◆ **Your assignment**
Where a line of the records contains the word "host", show that line.

◆ **Stored data entries**
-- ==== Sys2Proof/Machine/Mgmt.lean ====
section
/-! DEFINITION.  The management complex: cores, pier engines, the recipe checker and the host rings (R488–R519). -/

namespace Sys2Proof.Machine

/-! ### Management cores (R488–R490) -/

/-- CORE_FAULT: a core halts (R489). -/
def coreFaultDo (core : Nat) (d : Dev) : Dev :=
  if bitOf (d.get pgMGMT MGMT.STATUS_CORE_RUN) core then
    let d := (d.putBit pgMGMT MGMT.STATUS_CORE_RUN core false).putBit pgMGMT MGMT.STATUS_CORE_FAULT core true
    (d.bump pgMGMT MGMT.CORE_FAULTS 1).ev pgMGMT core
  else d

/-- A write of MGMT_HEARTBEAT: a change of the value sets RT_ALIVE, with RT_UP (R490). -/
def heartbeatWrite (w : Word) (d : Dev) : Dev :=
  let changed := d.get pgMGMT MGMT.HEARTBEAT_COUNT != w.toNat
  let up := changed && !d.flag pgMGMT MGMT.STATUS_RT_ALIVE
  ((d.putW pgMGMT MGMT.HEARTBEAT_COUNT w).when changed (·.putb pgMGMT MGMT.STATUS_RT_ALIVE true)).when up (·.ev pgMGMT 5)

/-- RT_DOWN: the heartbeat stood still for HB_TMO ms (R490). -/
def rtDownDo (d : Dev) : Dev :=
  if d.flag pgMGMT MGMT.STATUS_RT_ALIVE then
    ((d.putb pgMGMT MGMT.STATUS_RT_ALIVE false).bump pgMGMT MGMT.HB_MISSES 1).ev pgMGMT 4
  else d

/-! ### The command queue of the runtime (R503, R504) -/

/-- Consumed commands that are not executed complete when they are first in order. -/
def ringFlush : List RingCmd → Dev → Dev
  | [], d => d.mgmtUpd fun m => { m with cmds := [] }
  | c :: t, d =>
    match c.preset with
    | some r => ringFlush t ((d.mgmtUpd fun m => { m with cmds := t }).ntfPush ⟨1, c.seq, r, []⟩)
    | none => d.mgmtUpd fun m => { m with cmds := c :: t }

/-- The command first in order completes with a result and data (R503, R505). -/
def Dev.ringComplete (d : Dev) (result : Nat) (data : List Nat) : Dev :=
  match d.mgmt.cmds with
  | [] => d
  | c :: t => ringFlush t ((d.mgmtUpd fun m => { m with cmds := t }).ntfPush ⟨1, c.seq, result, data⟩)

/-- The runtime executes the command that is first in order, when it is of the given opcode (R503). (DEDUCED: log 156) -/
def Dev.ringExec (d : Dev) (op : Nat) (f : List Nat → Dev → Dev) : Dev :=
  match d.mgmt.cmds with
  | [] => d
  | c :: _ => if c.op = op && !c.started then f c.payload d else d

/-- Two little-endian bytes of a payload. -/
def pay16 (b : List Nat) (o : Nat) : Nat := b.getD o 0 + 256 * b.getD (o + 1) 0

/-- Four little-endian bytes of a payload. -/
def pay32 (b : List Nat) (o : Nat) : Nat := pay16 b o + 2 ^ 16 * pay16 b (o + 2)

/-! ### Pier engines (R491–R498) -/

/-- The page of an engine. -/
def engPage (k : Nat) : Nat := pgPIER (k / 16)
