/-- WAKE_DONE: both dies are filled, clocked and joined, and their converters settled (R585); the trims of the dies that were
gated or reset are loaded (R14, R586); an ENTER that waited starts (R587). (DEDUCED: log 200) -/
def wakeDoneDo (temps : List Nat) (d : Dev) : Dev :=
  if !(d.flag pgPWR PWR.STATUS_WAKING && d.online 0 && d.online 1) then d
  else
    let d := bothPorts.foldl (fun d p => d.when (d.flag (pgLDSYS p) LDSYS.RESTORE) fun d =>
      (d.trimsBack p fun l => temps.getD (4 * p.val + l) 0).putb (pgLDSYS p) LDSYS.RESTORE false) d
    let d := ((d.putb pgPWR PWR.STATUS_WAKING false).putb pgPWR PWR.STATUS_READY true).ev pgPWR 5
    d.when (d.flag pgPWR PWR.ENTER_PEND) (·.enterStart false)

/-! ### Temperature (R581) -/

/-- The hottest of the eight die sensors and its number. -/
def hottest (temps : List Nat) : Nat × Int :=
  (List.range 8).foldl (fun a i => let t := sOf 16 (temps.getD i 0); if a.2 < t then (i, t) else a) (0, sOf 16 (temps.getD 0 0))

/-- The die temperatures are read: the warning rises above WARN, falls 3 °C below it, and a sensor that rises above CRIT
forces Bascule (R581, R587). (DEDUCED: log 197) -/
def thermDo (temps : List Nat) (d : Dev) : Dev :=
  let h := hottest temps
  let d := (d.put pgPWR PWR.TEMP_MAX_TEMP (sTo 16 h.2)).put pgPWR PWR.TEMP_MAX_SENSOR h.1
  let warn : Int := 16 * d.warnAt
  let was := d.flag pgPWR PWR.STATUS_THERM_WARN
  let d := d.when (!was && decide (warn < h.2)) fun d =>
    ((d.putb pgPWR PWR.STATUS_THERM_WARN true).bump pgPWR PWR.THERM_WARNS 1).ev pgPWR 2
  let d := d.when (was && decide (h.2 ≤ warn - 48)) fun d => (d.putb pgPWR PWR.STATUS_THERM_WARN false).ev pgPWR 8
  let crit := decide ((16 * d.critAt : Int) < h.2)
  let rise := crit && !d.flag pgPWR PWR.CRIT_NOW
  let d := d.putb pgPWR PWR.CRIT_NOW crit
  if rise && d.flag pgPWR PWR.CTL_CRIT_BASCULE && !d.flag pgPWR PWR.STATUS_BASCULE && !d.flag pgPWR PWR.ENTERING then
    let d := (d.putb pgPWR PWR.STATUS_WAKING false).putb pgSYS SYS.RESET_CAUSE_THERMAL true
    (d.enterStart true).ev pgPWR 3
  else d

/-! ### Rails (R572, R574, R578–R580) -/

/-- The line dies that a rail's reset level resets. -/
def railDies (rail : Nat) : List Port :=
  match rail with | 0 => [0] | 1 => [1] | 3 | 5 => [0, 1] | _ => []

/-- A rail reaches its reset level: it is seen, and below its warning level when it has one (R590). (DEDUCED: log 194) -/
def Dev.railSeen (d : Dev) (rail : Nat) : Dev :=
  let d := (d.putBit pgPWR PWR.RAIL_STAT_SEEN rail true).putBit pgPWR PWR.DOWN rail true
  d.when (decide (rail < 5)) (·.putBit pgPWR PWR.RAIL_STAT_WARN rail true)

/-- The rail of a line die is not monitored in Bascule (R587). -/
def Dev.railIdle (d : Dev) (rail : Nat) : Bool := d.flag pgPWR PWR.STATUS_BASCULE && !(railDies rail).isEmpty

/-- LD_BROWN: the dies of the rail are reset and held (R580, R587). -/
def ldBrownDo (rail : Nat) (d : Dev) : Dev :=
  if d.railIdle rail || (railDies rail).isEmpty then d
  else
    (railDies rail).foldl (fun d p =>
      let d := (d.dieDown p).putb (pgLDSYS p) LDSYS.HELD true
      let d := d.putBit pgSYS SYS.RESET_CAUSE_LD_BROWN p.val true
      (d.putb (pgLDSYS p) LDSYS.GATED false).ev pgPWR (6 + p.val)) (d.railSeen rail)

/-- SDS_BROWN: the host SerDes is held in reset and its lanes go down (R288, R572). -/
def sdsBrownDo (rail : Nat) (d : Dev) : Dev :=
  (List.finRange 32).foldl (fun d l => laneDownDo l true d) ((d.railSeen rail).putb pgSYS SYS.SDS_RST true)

◆ **Answer below**
/-! DEFINITION.  The management complex: cores, pier engines, the recipe checker and the host rings (R488–R519). -/
/-- SDS_BROWN: the host SerDes is held in reset and its lanes go down (R288, R572). -/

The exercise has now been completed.